В мнимой апологии вождя Сталин представлен как мнимый пророк, глубоко прячущий свою демоническую сущность, т. е. выступает в роли «мистического самозванца». Образы Пугачева и Сталина объединяют структурно-смысловые параллели вождя / вожатого, революционера / смутьяна, мотив душевно-духовной тьмы и сопутствующие ему семантические варианты (темное прошлое, мрачный характер). Выступающий «из темноты» Сосо кажется героям пьесы «Батум» «чужим». Само слово «чужой» в русском фольклоре — эвфемистическое обозначение волка, на которого походит и Пугачев в восприятии пушкинского Гринева. «Человеко-волк» Сталин и «человеко-волк» Пугачев одинаково оправдывают свое «разбойничество» ссылкой на древние мифы (сказка старой калмычки о вороне и орле, вспоминаемая Пугачевым; сказка о черном драконе, рассказанная Сталиным), санкционирующие их самозванство.

Семантическим вариантом историко-культурной аналогии Пугачев — Сталин в пьесе Булгакова «Александр Пушкин» («Последние дни») становится имплицитное противопоставление Пугачева / Николаю I. Архетип самозванца Пугачева просвечивает в образе царя-деспота Николая I, который по отношению к Пушкину, подлинному «властителю дум», выступает духовным самозванцем. Его власть — это власть силы, которая, несмотря на кажущуюся непобедимость, проигрывает власти гения над умами и душами русских людей, потому что власть духа выше власти силы. Такова художественная концепция пьесы М.А. Булгакова, ставшая реальностью в биографии самого драматурга.
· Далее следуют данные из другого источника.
-- ==== Sys2Proof/Machine/Step.lean ====
section
/-!
DEFINITION. The step: the command at the front of the queue is executed with the queue's rest; on an empty queue one tick of the domain clock passes.
-/

namespace Sys2Proof.Machine

/-- One step. -/
def step (s : State) : Host.Outcome State Fault Refusal :=
  match s.pending with
  | c :: rest => exec c { s with pending := rest }
  | [] => .next s.tick

/-- The state with the command a word spells put at the front of the queue. -/
def State.withFetchWord (s : State) (nbits w : Nat) : State :=
  match decodeTableWord nbits w with
  | some c => { s with pending := c :: s.pending }
  | none => s

end Sys2Proof.Machine
end

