-- ==== Sys2Proof/Certificates/Slice0/Obligations.lean ====
section
/-!
DEFINITION. The statements. Each docstring says what its statement says of the hub, and cites the rules of spec/.
-/

open Sys2Proof Sys2Proof.Machine

/-- For every state and every command c at the front of its queue, step answers what exec of c answers on the state with the queue's rest. On an empty queue
step answers the state after one tick of the domain clock; that a step without a command is a tick is the model's choice (assumption row 10). (R12, R283,
INDEX.md) -/
def Obligations.StepRunsTheFrontCommand : Prop :=
  (∀ (c : Instr) (rest : List Instr) (s : State), step { s with pending := c :: rest } = exec c { s with pending := rest }) ∧
  (∀ (s : State) (c : Instr) (rest : List Instr), s.pending = c :: rest → step s = exec c { s with pending := rest }) ∧
  (∀ (s : State), s.pending = [] → step s = .next s.tick)

/-- State.reset lists no byte of any memory and no command, has sent nothing, runs no clock and serves no transport, and its time counter stands at 0 s + 0 ns.
Registers of twelve blocks read the resets the register map gives: MC_CFG 0x0000_00F0, GC_WDT 0x03E8_0000, TM_INC_NOM_NS 6, TM_INC_NOM_FRAC 0x6666_6666,
CL_CRED_INIT 0, BT_LOG_HEAD 0, and the others named here. That reset is the state before power-on reset is released is the model's choice (assumption row
11). (R283, R473, R488) -/
def Obligations.ResetLeavesTheHubHeld : Prop :=
  Memory.wf State.reset = true ∧ State.reset.mem = [] ∧ State.reset.flash = [] ∧ State.reset.frame = [] ∧ State.reset.pending = [] ∧
    State.reset.out = [] ∧ State.reset.clk.phase = .held ∧ State.reset.timeRuns = false ∧ State.reset.time = { sec := 0, ns := 0, frac := 0 } ∧
    (∀ o : Owner, o ≠ .rom → State.reset.served o = false) ∧ State.reset.reg MC_CFG = 0xF0 ∧ State.reset.reg GC_WDT = 0x03E80000 ∧
    State.reset.rd TM_INC_NOM_NS.NS = 6 ∧ State.reset.rd TM_INC_NOM_FRAC.FRAC = 0x66666666 ∧ (∀ p k, State.reset.rd (CL_CRED_INIT.INIT p k) = 0)

/-- From every state whose memories and register table are in canonical form (keys rising, no entry equal to what an unlisted key reads as), a step gives a
state in canonical form, whatever command is at the front of the queue, and also on an empty queue. So equal memories are equal data throughout every run.
(R22, R23) -/
def Obligations.StepKeepsCanonicalForm : Prop :=
  ∀ (s t : State), Safe s → step s = .next t → Safe t

/-- For every command and every state, exec answers a next state (no command stops the machine). In it the queue of waiting commands is the same, what the hub
has sent begins with what it had sent before, the uptime has not gone back, and neither rollback counter of the fuses has gone down (R375). (R374, R375) -/
def Obligations.CommandsCompleteAndKeepHistory : Prop :=
  ∀ (c : Instr) (s : State), ∃ t, exec c s = .next t ∧ t.pending = s.pending ∧ s.out <+: t.out ∧ s.uptime ≤ t.uptime ∧
    s.fuses.imgMin ≤ t.fuses.imgMin ∧ s.fuses.patchMin ≤ t.fuses.patchMin

/-- Reporting an event of a block that is not under self-test leaves its flag at 1 and its 8-bit count one higher, at most 255, also when the flag already read
1. Every register but the flag's and count's own, those of the log and those of a lost notification keeps its value, every other field of the flag's
register that holds neither keeps its value, and memory, links, queues, time and what has been sent stay. Under self-test nothing changes. The hypotheses
say that the event is declared as the register map declares its events: one flag bit, eight count bits, apart, outside the log's registers. (R10, R450,
R452, R454) -/
def Obligations.EventSetsFlagAndCounts : Prop :=
  (∀ (s : State) (e : Evt), s.underTest e.source e.inst = true → s.raise e = s) ∧
  (∀ (s : State) (e : Evt), s.underTest e.source e.inst = false → e.flag.width = 1 → e.flag.lo < 32 → e.count.width = 8 → e.count.lo ≤ 24 →
    (e.flag.addr ≠ e.count.addr ∨ e.flag.lo < e.count.lo ∨ e.count.lo + 8 ≤ e.flag.lo) →
    (∀ a ∈ [e.flag.addr, e.count.addr], a ∉ [BT_LOG_HEAD, BT_LOG_OLDEST, BT_LOG_LOST, Ev.BT_NOTIFY_LOST.flag.addr, Ev.BT_NOTIFY_LOST.count.addr]) →
    let t := s.raise e
    t.rd e.flag = 1 ∧ t.rd e.count = min 255 (s.rd e.count + 1) ∧
      (∀ a, a ∉ [e.flag.addr, e.count.addr, BT_LOG_HEAD, BT_LOG_OLDEST, BT_LOG_LOST, Ev.BT_NOTIFY_LOST.flag.addr, Ev.BT_NOTIFY_LOST.count.addr] →
        t.reg a = s.reg a) ∧
      (∀ g : Fld, g.addr ∈ [e.flag.addr, e.count.addr] → (g.addr ≠ e.flag.addr ∨ g.lo + g.width ≤ e.flag.lo ∨ e.flag.lo < g.lo) →
        (g.addr ≠ e.count.addr ∨ g.lo + g.width ≤ e.count.lo ∨ e.count.lo + 8 ≤ g.lo) → t.rd g = s.rd g) ∧
      t.mem = s.mem ∧ t.flash = s.flash ∧ t.frame = s.frame ∧ t.links = s.links ∧ t.lanes = s.lanes ∧ t.sw = s.sw ∧ t.time = s.time ∧
      t.out = s.out ∧ t.pending = s.pending ∧ t.img = s.img ∧ t.fuses = s.fuses)

/-- For every state: a field of a register reads the value written to it, truncated to its width, and every register at another address and every field of the
register that shares no bit with it keeps its value. Bytes written to management RAM, or to frame memory, from an address on read back as written; every
byte outside them, every register and every byte of the other memories keeps its value. (R5, R22, R23) -/
def Obligations.FieldsAndMemoriesReadBack : Prop :=
  (∀ (s : State) (f : Fld) (v : Nat), f.lo + f.width ≤ 32 → (s.wr f v).rd f = v % 2 ^ f.width) ∧
  (∀ (s : State) (f g : Fld) (v : Nat), (g.addr ≠ f.addr ∨ g.lo + g.width ≤ f.lo ∨ f.lo + f.width ≤ g.lo) → (s.wr f v).rd g = s.rd g) ∧
  (∀ (s : State) (a : Nat) (l : List Byte),
    let t := s.setMemBytes a l
    t.memBytes a l.length = l ∧ (∀ b, (b < a ∨ a + l.length ≤ b) → t.memByte b = s.memByte b) ∧ (∀ b, t.frameByte b = s.frameByte b) ∧
      (∀ b, t.flashByte b = s.flashByte b) ∧ (∀ r, t.reg r = s.reg r)) ∧
  (∀ (s : State) (a : Nat) (l : List Byte),
    let t := s.setFrameBytes a l
    t.frameBytes a l.length = l ∧ (∀ b, (b < a ∨ a + l.length ≤ b) → t.frameByte b = s.frameByte b) ∧ (∀ b, t.memByte b = s.memByte b) ∧
      (∀ b, t.flashByte b = s.flashByte b) ∧ (∀ r, t.reg r = s.reg r))

/-- For every packet whose fields fit, its header is 16 bytes whose bits, first byte most significant, are VER at 127:124, CLASS at 123:122, FLAGS at 121:116
(TC, MCAST, SPRAY, ACKREQ), DST_HUB at 115:102, DST_ADP at 101:94, SRC_HUB at 93:80, SRC_ADP at 79:72, LENGTH at 71:61, SEQ at 60:45, TS at 44:11 and zeros
below, and the receiver reads the same fields from them. A packet on a link without encryption is this header and its payload; on an encrypted link header,
encrypted payload and trailer byte, and the tag over them. (R70) -/
def Obligations.PacketHeaderCarriesItsFields : Prop :=
  (∀ (p : Packet) (l : List Byte), p.ver < 2 ^ 4 → p.cls < 2 ^ 2 → p.tc < 2 ^ 3 → p.dstHub < 2 ^ 14 → p.dstAdp < 2 ^ 8 → p.srcHub < 2 ^ 14 →
    p.srcAdp < 2 ^ 8 → p.len < 2 ^ 11 → p.seq < 2 ^ 16 → p.ts < 2 ^ 34 →
    let v := ofBe p.header
    p.header.length = 16 ∧ bitsOf v 124 4 = p.ver ∧ bitsOf v 122 2 = p.cls ∧
      bitsOf v 116 6 = p.tc * 8 + p.mcast.toNat * 4 + p.spray.toNat * 2 + p.ackreq.toNat ∧ bitsOf v 102 14 = p.dstHub ∧ bitsOf v 94 8 = p.dstAdp ∧
      bitsOf v 80 14 = p.srcHub ∧ bitsOf v 72 8 = p.srcAdp ∧ bitsOf v 61 11 = p.len ∧ bitsOf v 45 16 = p.seq ∧ bitsOf v 11 34 = p.ts ∧
      bitsOf v 0 11 = 0 ∧ Packet.ofHeader (p.header ++ l) = { p with payload := [], tail := 0 }) ∧
  (∀ (s : State) (p : Nat) (st : Stored) (prk : List Byte) (pn : Nat), s.linkEnc p = false → st.pkt.payload.length = st.pkt.len →
    s.wireBytes p st prk pn = st.pkt.header ++ st.pkt.payload ∧ (s.wireBytes p st prk pn).length = 16 + st.pkt.len) ∧
  (∀ (s : State) (p : Nat) (st : Stored) (prk : List Byte) (pn : Nat), s.linkEnc p = true → st.complete = true → st.cut = false →
    let k := s.linkCipher p prk true pn
    let ct := xorBytes (st.pkt.payload ++ [BitVec.ofNat 8 st.pkt.tail]) (Config.gcmPad k.1 k.2 (st.pkt.len + 1))
    s.wireBytes p st prk pn = st.pkt.header ++ ct ++ Config.gcmTag k.1 k.2 st.pkt.header ct)

/-- The time counter stands at 0 s + 0 ns + 0 at reset. For every state whose counter is in range and does not reach 2^48 s, a tick adds TM_INC_EFF_NS
nanoseconds and TM_INC_EFF_FRAC / 2^32 ns: the fraction carries into the nanoseconds, and when these reach 1,000,000,000 or more the counter subtracts
1,000,000,000 and adds one to the seconds on the same tick. The counter stays in range: 48-bit seconds, nanoseconds below 1,000,000,000, hence 30 bits, and
a 32-bit fraction. (R283) -/
def Obligations.TimeCounterAddsItsIncrement : Prop :=
  State.reset.time = { sec := 0, ns := 0, frac := 0 } ∧
  (∀ (s : State), s.time.ns < 1000000000 → s.time.frac < 2 ^ 32 → s.time.sec + 1 < 2 ^ 48 →
    let f := s.time.frac + s.rd TM_INC_EFF_FRAC.FRAC
    let n := s.time.ns + s.rd TM_INC_EFF_NS.NS + f / 2 ^ 32
    s.timeTick.time.frac = f % 2 ^ 32 ∧ s.timeTick.time.frac < 2 ^ 32 ∧ s.timeTick.time.ns < 1000000000 ∧ s.timeTick.time.sec < 2 ^ 48 ∧
      (n < 1000000000 → s.timeTick.time.ns = n ∧ s.timeTick.time.sec = s.time.sec) ∧
      (1000000000 ≤ n → s.timeTick.time.ns = n - 1000000000 ∧ s.timeTick.time.sec = s.time.sec + 1))

/-- For every state and every eFuse channel, the trip of R335 leaves the gate off, PG and LIMITING at 0, TRIPS one higher (saturating), the retry timer running
for RETRY_T units (0 as 1) of 100 ms, and STATE at 7 if RETRY_MAX is not 15 and the new TRIPS exceeds it, else at 6. That TRIPS saturates is the model's
choice (assumption row 30). (R335, R331) -/
def Obligations.ChannelTripOpensAndCounts : Prop :=
  ∀ (s : State) (n : Fin 8),
    let trips := min (2 ^ (EF_STAT.TRIPS n).width - 1) (s.rd (EF_STAT.TRIPS n) + 1)
    let t := s.tripChannel n
    t.rd (EF_STAT.PG n) = 0 ∧ t.rd (EF_STAT.LIMITING n) = 0 ∧ t.rd (EF_STAT.TRIPS n) = trips ∧
      t.rd (EF_STAT.STATE n) = (if s.rd (EF_CFG.RETRY_MAX n) ≠ 15 ∧ s.rd (EF_CFG.RETRY_MAX n) < trips then 7 else 6) ∧
      (t.ef n).retryEnd = some (s.uptime + max 1 (s.rd (EF_CFG.RETRY_T n)) * 1000000000)

/-- SHORT_CIRCUIT of a closed or starting channel, FAULT_TIMER_EXPIRE of a limiting one, REVERSE of a closed VBUS channel more than 1 ms after its last change of
ORIENT and PRECHARGE_TIMEOUT of a pre-charging main channel report their event and trip the channel; a VBUS channel's PD port acts on the trip. LIMIT_START
of a closed channel sets LIMITING, drops PG and starts the fault timer, which goes on from its value where the channel still shows LIMITING: that this
operand tells a pause below 1 ms is the model's choice (assumption row 160). In any other state each changes nothing. (R329, R330, R331, R332, R333, R335,
R319) -/
def Obligations.ChannelFaultsTrip : Prop :=
  (∀ (s : State) (n : Fin 8), (s.rd (EF_STAT.STATE n) = 2 ∨ s.rd (EF_STAT.STATE n) = 3 ∨ s.rd (EF_STAT.STATE n) = 4) →
    exec (.shortCircuit n) s =
      .next (if 6 ≤ n.val then (s.raise (Ev.EF_SHORT n)).tripChannel n else ((s.raise (Ev.EF_SHORT n)).tripChannel n).pdTrip n)) ∧
  (∀ (s : State) (n : Fin 8), s.rd (EF_STAT.STATE n) ≠ 2 → s.rd (EF_STAT.STATE n) ≠ 3 → s.rd (EF_STAT.STATE n) ≠ 4 →
    exec (.shortCircuit n) s = .next s) ∧
  (∀ (s : State) (n : Fin 8), s.rd (EF_STAT.LIMITING n) ≠ 0 →
    exec (.faultTimerExpire n) s =
      .next (if 6 ≤ n.val then (s.raise (Ev.EF_TRIP n)).tripChannel n else ((s.raise (Ev.EF_TRIP n)).tripChannel n).pdTrip n)) ∧
  (∀ (s : State) (n : Fin 8), s.rd (EF_STAT.LIMITING n) = 0 → exec (.faultTimerExpire n) s = .next s) ∧
  (∀ (s : State) (n : Fin 6), (s.rd (EF_STAT.STATE n) = 3 ∨ s.rd (EF_STAT.STATE n) = 4) → (∀ t, (s.ef n).orientAt = some t → t + 10000000 ≤ s.uptime) →
    exec (.reverse n) s = .next (((s.raise (Ev.EF_REVERSE n)).tripChannel n).pdTrip n)) ∧
  (∀ (s : State) (n : Fin 6), s.rd (EF_STAT.STATE n) ≠ 3 → s.rd (EF_STAT.STATE n) ≠ 4 → exec (.reverse n) s = .next s) ∧
  (∀ (s : State) (n : Fin 6) (t : Nat), (s.ef n).orientAt = some t → s.uptime < t + 10000000 → exec (.reverse n) s = .next s) ∧
  (∀ (s : State) (k : Fin 2), s.rd (EF_STAT.STATE (6 + k)) = 2 →
    exec (.prechargeTimeout k) s = .next ((s.raise (Ev.EF_PC_FAIL (6 + k))).tripChannel (6 + k))) ∧
  (∀ (s : State) (k : Fin 2), s.rd (EF_STAT.STATE (6 + k)) ≠ 2 → exec (.prechargeTimeout k) s = .next s) ∧
  (∀ (s : State) (n : Fin 8), s.rd (EF_STAT.STATE n) ≠ 3 → s.rd (EF_STAT.STATE n) ≠ 4 → ∀ g, exec (.limitStart ⟨n, g⟩) s = .next s) ∧
  (∀ (s : State) (n : Fin 8) (g : Fin 10000), (s.rd (EF_STAT.STATE n) = 3 ∨ s.rd (EF_STAT.STATE n) = 4) →
    exec (.limitStart ⟨n, g⟩) s = .next (((s.wr (EF_STAT.LIMITING n) 1).setPg n 0).modEf n fun x => { x with
      faultAcc := if s.rd (EF_STAT.LIMITING n) = 0 then 0 else (s.ef n).faultAcc + (s.uptime - (s.ef n).limitFrom) - g * 1000, limitFrom := s.uptime }))

/-- For main channel F6 or F7: WINDOW_ENTER sets IN_WIN; INSERTION_DEBOUNCE in Detect starts the pre-charge (STATE 2, EF_PCG high), or is held with INS_HELD
while the retry timer runs; PRECHARGE_DONE closes the main gate (STATE 3, EF_GATE high); REVERSE_BLOCK opens an On channel into Blocking with PG and
LIMITING low; BLOCK_RELEASE closes it again without a pre-charge; WINDOW_FAULT opens every transistor, reports EF_OV or EF_UV and goes to Detect from a
start and to Off from On or Blocking. (R333, R334, R336, R340) -/
def Obligations.MainInputSequence : Prop :=
  (∀ (s : State) (k : Fin 2), s.rd (EF_CFG.EN (6 + k)) ≠ 0 → s.rd (EF_STAT.STATE (6 + k)) < 2 → exec (.windowEnter k) s =
    .next (((s.wr (EF_STAT.IN_WIN (6 + k)) 1).modEf (6 + k) fun x => { x with debounced := false }).setEf (6 + k) 1)) ∧
  (∀ (s : State) (k : Fin 2), s.rd (EF_STAT.IN_WIN (6 + k)) ≠ 0 → s.rd (EF_CFG.EN (6 + k)) ≠ 0 → (s.ef (6 + k)).debounced = false →
    (s.ef (6 + k)).retryEnd ≠ none → exec (.insertionDebounce k) s =
      .next ((s.modEf (6 + k) fun x => { x with debounced := true }).raise (Ev.EF_INS_HELD (6 + k)))) ∧
  (∀ (s : State) (k : Fin 2), s.rd (EF_STAT.IN_WIN (6 + k)) ≠ 0 → s.rd (EF_CFG.EN (6 + k)) ≠ 0 → (s.ef (6 + k)).debounced = false →
    (s.ef (6 + k)).retryEnd = none → s.rd (EF_STAT.STATE (6 + k)) = 1 → exec (.insertionDebounce k) s =
      .next ((((s.modEf (6 + k) fun x => { x with debounced := true }).setOrient (6 + k) 0).setEf (6 + k) 2).send (.pin 7 (6 + k) 1))) ∧
  (∀ (s : State) (k : Fin 2), s.rd (EF_STAT.STATE (6 + k)) = 2 →
    exec (.prechargeDone k) s = .next ((s.setEf (6 + k) 3).send (.pin 6 (6 + k) 1))) ∧
  (∀ (s : State) (k : Fin 2), s.rd (EF_STAT.STATE (6 + k)) = 4 →
    exec (.reverseBlock k) s =
      .next ((((s.send (.pin 6 (6 + k) 0)).setPg (6 + k) 0).wr (EF_STAT.LIMITING (6 + k)) 0).setEf (6 + k) 5)) ∧
  (∀ (s : State) (k : Fin 2), s.rd (EF_STAT.STATE (6 + k)) = 5 →
    exec (.blockRelease k) s = .next ((s.setEf (6 + k) 4).send (.pin 6 (6 + k) 1))) ∧
  (∀ (s : State) (k : Fin 2) (above : Bool), s.rd (EF_STAT.IN_WIN (6 + k)) ≠ 0 →
    let u := ((s.wr (EF_STAT.IN_WIN (6 + k)) 0).modEf (6 + k) fun x => { x with debounced := false, faultAcc := 0 }).gateOff (6 + k)
    ((s.rd (EF_STAT.STATE (6 + k)) = 2 ∨ s.rd (EF_STAT.STATE (6 + k)) = 3) →
      exec (.windowFault k above) s = .next ((u.setEf (6 + k) 1).raise (if above then Ev.EF_OV (6 + k) else Ev.EF_UV (6 + k)))) ∧
    ((s.rd (EF_STAT.STATE (6 + k)) = 4 ∨ s.rd (EF_STAT.STATE (6 + k)) = 5) →
      exec (.windowFault k above) s = .next ((u.setEf (6 + k) 0).raise (if above then Ev.EF_OV (6 + k) else Ev.EF_UV (6 + k)))))
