-- ==== Sys2Proof/Laws/Bus.lean ====
section
/-!
SUPPORT. Granted accesses: of the management bus, and of a display pipe to frame memory.
-/

namespace Sys2Proof.Machine

/-- A granted write of a word to a plain register: it changes the register and starts what the register starts (R8, R23). -/
theorem State.writeBy_reg {s : State} {m : Master} {a : Nat} {v : Word} {b : Block} {r : RegSpec} (hg : s.grants m .write a 4) (hlo : 0x340000 ≤ a) (hhi : a < 0x80000000)
   (hb : blockOf a = some b) (hr : regSpecAt a = some r) (hf : fixedReg a = false) (hst : r.changesSt (s.reg a) v = false) (hk : keyReg a = false)
   (hal : alTableOf a = none) (hw : (r.fields.any (fun f => decide (f.access = .w1c))) = false) :
   s.writeBy m a v = ((s.writeReg a v).triggers a v).send (.busWrite true) := by
  have ht : s.targetOf a = .reg b := by
    have h1 : ¬ a < 0x100000 := by omega
    have h2 : ¬ a < 0x300000 := by omega
    have h3 : ¬ a < 0x340000 := by omega
    have h4 : ¬ 0x80000000 ≤ a := by omega
    simp [State.targetOf, h1, h2, h3, h4, hb]
  unfold State.writeBy State.busWrite
  simp only [wordLe_length]; rw [show s.busCheck m m.priv .write a 4 = (.done, s) from hg]
  simp only [ht, ofLe_wordLe, if_true, State.directWrite, hf, hr, hst, hk, hal, hw]
  simp [BusEnd.ok]

/-- A granted access of a gate changes nothing (R384). -/
theorem State.gatePass_granted {s : State} {g a : Nat} {m : Master} {p : Priv} {k : AccessKind} {n : Nat} (h : (s.judge g a p k).ok = true) :
    s.gatePass g a m p k n = (true, s) := by
  simp only [State.gatePass, h, if_true]

/-- A DMA read whose every access gate 25 grants gives what frame memory holds and changes nothing (R385). -/
theorem State.dmaRead_granted (s : State) (d a n : Nat) (h : ∀ u ∈ dmaUnits a n, (s.judge 25 (frameGate u.1) .e .read).ok = true) :
    s.dmaRead d a n = ((dmaUnits a n).flatMap fun u => s.frameBytes u.1 u.2, s) := by
  unfold State.dmaRead
  suffices H : ∀ (l : List (Nat × Nat)) (p : List Byte), (∀ u ∈ l, (s.judge 25 (frameGate u.1) .e .read).ok = true) →
      l.foldl (fun (p : List Byte × State) u =>
        let r := p.2.gatePass 25 (frameGate u.1) (.displayDma (Fin.ofNat 4 d)) .e .read u.2
        if r.1 then (p.1 ++ r.2.frameBytes u.1 u.2, r.2)
        else let f := r.2.freshBytes u.2; (p.1 ++ f.1, f.2)) (p, s)
      = (p ++ l.flatMap fun u => s.frameBytes u.1 u.2, s) by
    simpa using H (dmaUnits a n) [] h
  intro l
  induction l with
  | nil => intro p _; simp
  | cons u l ih =>
    intro p hl
    have hu := hl u (by simp)
    simp only [List.foldl_cons, List.flatMap_cons, State.gatePass_granted hu, if_true]
    rw [ih _ fun v hv => hl v (by simp [hv]), List.append_assoc]

end Sys2Proof.Machine
end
Продолжая традиции Пушкина в осмыслении феномена самозванства, Булгаков обращается к его «истокам», к фигуре Лжедмитрия и эпохе Смутного времени XVII века, символические картины которой появляются в романе «Белая гвардия» (образ Тушинского Вора), где вообще сконцентрировано немало исторических мифологем. Одна из самых значимых — цареубийство, которое выступает закономерным «логическим» звеном в «сюжете» национального мифа о русском бунте. Бытовавший в монархической среде слух о спасении Николая II был художественно реализован в «Белой гвардии», где развивается миф о мнимой гибели императора в контексте легенды о царевиче Димитрии, которая в XVII веке «аккумулировала» смуту. Эпизод в Доме Турбиных, в котором Шервинский делится новостью о чудесном спасении Николая II из-под власти большевиков, представляет собой развернутую реминисценцию из «Бориса Годунова». Пушкинская оценка смуты для Булгакова является нравственным эталоном, с которым он соотносит современные события, обнаруживая в них мотивы и образы, уходящие в глубину исторического бытия России. В творческом сознании писателя возникает трагическая фигура Бориса Годунова, являющаяся не только символом России, подвергшейся нашествию самозванцев и переживающей предсмертную агонию, но и «белой гвардии» в целом. В одном из ее представителей — генерале Хлудове — проступают черты Годунова, испытывающего нравственные муки от осознания причастности к убийству невинного человека. Как и царя в драме Пушкина, булгаковского героя преследует тень жертвы, выступающая персонификацией Совести. Этот прием использован писателем и в рассказе «Красная корона», и в романе «Мастер и Маргарита» (образ Понтия Пилата). Хлудов с сожалением признает, что Белая армия оказалась недостойной многовековой славы русского оружия, а весь ее генералитет, включая и его самого, — жалкие самозванцы.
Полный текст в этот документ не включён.